Requirement:
In the material below, find the line containing "theorem Card.formatGo_keeps (c" and the line containing "(c.doSanitize f).keep.inUse = c.keep.inUse", then reproduce exactly both of them and every line between, and nothing else.

Data for review:
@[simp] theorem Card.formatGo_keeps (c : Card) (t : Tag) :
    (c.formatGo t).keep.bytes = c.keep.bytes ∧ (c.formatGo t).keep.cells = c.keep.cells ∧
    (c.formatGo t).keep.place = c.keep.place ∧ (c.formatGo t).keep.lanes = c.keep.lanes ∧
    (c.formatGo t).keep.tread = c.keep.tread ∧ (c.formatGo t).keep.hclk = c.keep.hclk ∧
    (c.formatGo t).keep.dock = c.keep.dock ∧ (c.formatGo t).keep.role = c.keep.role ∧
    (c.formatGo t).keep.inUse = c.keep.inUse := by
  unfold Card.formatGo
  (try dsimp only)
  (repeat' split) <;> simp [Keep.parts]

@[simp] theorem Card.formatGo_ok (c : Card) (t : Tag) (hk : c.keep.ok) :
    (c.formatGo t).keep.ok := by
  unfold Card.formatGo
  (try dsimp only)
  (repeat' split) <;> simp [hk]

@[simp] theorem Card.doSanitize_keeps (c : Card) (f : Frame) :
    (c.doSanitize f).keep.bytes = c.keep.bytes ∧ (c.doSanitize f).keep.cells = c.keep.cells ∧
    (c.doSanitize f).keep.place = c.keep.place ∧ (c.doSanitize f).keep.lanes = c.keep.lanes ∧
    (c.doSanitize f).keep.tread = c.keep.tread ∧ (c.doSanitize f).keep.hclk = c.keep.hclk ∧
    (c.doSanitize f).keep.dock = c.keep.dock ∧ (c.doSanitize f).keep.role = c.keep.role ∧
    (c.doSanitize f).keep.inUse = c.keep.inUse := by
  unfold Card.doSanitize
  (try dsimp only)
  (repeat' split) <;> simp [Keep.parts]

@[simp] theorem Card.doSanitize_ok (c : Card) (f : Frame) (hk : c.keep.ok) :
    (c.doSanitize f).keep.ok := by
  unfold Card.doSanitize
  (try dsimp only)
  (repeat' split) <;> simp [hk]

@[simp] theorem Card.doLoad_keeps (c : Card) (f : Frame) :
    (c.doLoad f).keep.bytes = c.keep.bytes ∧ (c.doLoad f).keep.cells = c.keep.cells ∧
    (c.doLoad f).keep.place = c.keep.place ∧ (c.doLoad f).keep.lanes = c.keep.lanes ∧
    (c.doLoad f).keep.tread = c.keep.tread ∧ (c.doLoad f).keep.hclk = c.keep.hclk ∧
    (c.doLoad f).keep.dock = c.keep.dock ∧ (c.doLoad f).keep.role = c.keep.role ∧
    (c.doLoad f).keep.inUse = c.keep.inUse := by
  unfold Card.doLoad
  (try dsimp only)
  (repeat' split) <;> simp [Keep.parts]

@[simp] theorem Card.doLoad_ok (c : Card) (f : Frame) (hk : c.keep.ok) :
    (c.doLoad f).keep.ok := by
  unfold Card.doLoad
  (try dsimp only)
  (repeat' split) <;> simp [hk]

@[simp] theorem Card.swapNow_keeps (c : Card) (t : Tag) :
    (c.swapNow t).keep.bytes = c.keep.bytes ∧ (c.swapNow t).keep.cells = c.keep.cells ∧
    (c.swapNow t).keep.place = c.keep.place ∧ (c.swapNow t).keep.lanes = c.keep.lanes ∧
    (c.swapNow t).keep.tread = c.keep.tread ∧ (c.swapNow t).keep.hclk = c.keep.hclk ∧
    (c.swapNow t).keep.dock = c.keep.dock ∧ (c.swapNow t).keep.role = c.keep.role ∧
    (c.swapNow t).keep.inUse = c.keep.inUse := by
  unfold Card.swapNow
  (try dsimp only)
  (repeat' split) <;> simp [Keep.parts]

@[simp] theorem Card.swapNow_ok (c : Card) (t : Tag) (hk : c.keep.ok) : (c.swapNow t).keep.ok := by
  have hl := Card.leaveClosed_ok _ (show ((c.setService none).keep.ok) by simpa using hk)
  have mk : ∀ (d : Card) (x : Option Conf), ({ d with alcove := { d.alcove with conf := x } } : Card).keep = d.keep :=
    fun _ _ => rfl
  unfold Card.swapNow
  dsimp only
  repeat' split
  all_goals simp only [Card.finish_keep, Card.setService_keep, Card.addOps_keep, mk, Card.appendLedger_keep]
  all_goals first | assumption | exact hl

* * *

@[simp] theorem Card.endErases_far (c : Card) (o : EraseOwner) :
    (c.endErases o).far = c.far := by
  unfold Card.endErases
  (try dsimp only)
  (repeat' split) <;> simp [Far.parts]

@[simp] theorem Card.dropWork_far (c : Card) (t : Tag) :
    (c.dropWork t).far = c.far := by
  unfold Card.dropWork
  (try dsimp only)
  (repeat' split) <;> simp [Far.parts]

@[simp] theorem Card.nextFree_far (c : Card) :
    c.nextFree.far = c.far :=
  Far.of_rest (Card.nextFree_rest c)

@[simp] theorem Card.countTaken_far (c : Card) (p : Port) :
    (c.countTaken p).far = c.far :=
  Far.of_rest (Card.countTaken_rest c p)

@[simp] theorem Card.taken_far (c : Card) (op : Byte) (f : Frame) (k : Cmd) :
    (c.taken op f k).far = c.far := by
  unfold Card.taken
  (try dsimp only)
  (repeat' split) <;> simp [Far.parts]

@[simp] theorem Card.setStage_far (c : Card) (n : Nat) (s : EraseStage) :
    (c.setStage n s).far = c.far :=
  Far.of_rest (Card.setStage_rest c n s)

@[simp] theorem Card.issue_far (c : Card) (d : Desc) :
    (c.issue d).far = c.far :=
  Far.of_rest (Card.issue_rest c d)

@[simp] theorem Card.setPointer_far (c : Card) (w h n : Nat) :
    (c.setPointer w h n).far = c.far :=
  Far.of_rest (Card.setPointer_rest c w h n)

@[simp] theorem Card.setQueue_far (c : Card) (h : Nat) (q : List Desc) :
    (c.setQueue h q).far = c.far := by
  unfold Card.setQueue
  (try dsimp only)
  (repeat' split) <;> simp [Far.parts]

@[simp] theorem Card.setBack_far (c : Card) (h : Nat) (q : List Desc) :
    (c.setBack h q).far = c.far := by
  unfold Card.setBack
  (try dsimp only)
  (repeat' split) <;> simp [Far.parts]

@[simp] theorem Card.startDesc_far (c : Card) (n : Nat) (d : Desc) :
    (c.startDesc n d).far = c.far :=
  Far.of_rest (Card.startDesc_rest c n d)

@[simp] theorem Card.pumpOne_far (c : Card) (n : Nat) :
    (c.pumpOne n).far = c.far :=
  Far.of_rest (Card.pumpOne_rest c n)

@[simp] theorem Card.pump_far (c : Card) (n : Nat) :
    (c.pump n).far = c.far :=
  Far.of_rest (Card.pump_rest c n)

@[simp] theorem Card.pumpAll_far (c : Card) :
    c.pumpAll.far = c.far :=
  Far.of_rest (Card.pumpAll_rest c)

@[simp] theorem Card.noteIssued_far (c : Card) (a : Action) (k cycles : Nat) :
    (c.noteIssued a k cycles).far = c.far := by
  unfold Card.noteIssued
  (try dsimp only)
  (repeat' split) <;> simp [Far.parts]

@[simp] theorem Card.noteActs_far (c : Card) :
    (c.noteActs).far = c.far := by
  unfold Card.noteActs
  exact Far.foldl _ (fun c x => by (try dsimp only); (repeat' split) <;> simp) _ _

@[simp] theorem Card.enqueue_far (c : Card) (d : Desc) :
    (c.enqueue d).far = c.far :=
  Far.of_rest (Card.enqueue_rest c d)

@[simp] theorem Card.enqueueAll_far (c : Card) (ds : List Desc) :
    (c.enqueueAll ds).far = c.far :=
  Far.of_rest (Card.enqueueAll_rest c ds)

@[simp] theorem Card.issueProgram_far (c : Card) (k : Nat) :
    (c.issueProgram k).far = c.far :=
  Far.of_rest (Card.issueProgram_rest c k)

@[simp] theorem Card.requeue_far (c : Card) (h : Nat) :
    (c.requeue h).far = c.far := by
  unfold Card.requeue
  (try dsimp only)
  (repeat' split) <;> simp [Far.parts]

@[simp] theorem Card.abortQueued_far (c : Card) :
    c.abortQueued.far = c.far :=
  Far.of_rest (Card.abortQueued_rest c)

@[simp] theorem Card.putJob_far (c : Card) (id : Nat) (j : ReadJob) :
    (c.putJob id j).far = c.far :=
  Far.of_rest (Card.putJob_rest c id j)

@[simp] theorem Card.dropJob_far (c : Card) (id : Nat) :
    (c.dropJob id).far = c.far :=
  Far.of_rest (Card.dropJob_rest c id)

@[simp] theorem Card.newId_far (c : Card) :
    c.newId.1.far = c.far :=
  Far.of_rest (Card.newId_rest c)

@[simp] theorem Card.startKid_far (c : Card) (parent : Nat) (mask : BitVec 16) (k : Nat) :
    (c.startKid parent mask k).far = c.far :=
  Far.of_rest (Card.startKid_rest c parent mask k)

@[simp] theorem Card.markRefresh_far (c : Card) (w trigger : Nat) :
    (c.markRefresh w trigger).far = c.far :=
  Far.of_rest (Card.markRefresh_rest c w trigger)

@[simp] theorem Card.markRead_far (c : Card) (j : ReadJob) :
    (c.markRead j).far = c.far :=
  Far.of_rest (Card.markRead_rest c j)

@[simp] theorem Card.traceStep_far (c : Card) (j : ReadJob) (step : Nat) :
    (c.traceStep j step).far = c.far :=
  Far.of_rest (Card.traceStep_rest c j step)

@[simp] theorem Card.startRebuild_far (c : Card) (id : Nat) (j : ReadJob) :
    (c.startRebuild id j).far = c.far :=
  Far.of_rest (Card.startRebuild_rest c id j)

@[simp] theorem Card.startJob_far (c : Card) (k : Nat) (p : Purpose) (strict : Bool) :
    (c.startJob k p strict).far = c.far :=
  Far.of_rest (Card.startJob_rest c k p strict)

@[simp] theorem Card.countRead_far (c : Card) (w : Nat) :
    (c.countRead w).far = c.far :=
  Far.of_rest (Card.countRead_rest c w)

==

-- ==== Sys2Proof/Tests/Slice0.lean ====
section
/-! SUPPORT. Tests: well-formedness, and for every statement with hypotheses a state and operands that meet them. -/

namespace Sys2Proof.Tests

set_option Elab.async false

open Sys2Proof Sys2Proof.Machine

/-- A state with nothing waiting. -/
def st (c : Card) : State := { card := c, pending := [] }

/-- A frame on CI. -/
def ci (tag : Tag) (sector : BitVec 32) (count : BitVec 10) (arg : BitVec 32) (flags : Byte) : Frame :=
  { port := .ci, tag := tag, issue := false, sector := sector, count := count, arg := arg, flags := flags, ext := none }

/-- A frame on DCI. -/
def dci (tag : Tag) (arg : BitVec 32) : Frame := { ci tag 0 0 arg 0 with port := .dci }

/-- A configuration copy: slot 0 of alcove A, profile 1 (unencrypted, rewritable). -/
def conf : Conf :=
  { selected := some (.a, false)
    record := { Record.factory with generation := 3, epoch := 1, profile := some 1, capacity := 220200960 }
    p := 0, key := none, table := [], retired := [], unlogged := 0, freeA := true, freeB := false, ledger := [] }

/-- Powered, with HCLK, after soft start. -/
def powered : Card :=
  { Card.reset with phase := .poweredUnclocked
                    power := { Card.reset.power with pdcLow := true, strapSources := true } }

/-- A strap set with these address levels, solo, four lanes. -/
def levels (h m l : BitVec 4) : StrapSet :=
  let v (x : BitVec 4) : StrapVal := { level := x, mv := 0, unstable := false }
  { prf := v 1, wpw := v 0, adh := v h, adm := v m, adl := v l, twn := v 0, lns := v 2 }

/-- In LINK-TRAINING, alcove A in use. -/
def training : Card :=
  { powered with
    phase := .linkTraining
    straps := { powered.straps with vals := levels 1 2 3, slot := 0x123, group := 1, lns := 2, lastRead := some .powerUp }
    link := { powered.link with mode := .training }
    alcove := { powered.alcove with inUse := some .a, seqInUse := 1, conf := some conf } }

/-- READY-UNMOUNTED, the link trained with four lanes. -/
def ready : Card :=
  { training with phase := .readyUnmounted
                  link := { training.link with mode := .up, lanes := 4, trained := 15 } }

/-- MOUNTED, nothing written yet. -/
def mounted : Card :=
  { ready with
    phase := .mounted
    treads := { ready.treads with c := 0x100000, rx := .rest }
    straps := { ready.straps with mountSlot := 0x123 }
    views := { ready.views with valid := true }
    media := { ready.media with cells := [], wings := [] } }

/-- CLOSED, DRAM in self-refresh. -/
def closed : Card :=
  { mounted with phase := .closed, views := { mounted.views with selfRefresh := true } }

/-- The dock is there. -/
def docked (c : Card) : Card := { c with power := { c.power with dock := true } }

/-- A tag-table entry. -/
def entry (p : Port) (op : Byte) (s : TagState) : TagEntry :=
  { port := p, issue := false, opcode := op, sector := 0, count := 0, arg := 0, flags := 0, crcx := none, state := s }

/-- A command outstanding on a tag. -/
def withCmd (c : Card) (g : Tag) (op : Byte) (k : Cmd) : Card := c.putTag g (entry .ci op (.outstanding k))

Response to this exercise:
@[simp] theorem Card.formatGo_keeps (c : Card) (t : Tag) :
    (c.formatGo t).keep.bytes = c.keep.bytes ∧ (c.formatGo t).keep.cells = c.keep.cells ∧
    (c.formatGo t).keep.place = c.keep.place ∧ (c.formatGo t).keep.lanes = c.keep.lanes ∧
    (c.formatGo t).keep.tread = c.keep.tread ∧ (c.formatGo t).keep.hclk = c.keep.hclk ∧
    (c.formatGo t).keep.dock = c.keep.dock ∧ (c.formatGo t).keep.role = c.keep.role ∧
    (c.formatGo t).keep.inUse = c.keep.inUse := by
  unfold Card.formatGo
  (try dsimp only)
  (repeat' split) <;> simp [Keep.parts]

@[simp] theorem Card.formatGo_ok (c : Card) (t : Tag) (hk : c.keep.ok) :
    (c.formatGo t).keep.ok := by
  unfold Card.formatGo
  (try dsimp only)
  (repeat' split) <;> simp [hk]

@[simp] theorem Card.doSanitize_keeps (c : Card) (f : Frame) :
    (c.doSanitize f).keep.bytes = c.keep.bytes ∧ (c.doSanitize f).keep.cells = c.keep.cells ∧
    (c.doSanitize f).keep.place = c.keep.place ∧ (c.doSanitize f).keep.lanes = c.keep.lanes ∧
    (c.doSanitize f).keep.tread = c.keep.tread ∧ (c.doSanitize f).keep.hclk = c.keep.hclk ∧
    (c.doSanitize f).keep.dock = c.keep.dock ∧ (c.doSanitize f).keep.role = c.keep.role ∧
    (c.doSanitize f).keep.inUse = c.keep.inUse := by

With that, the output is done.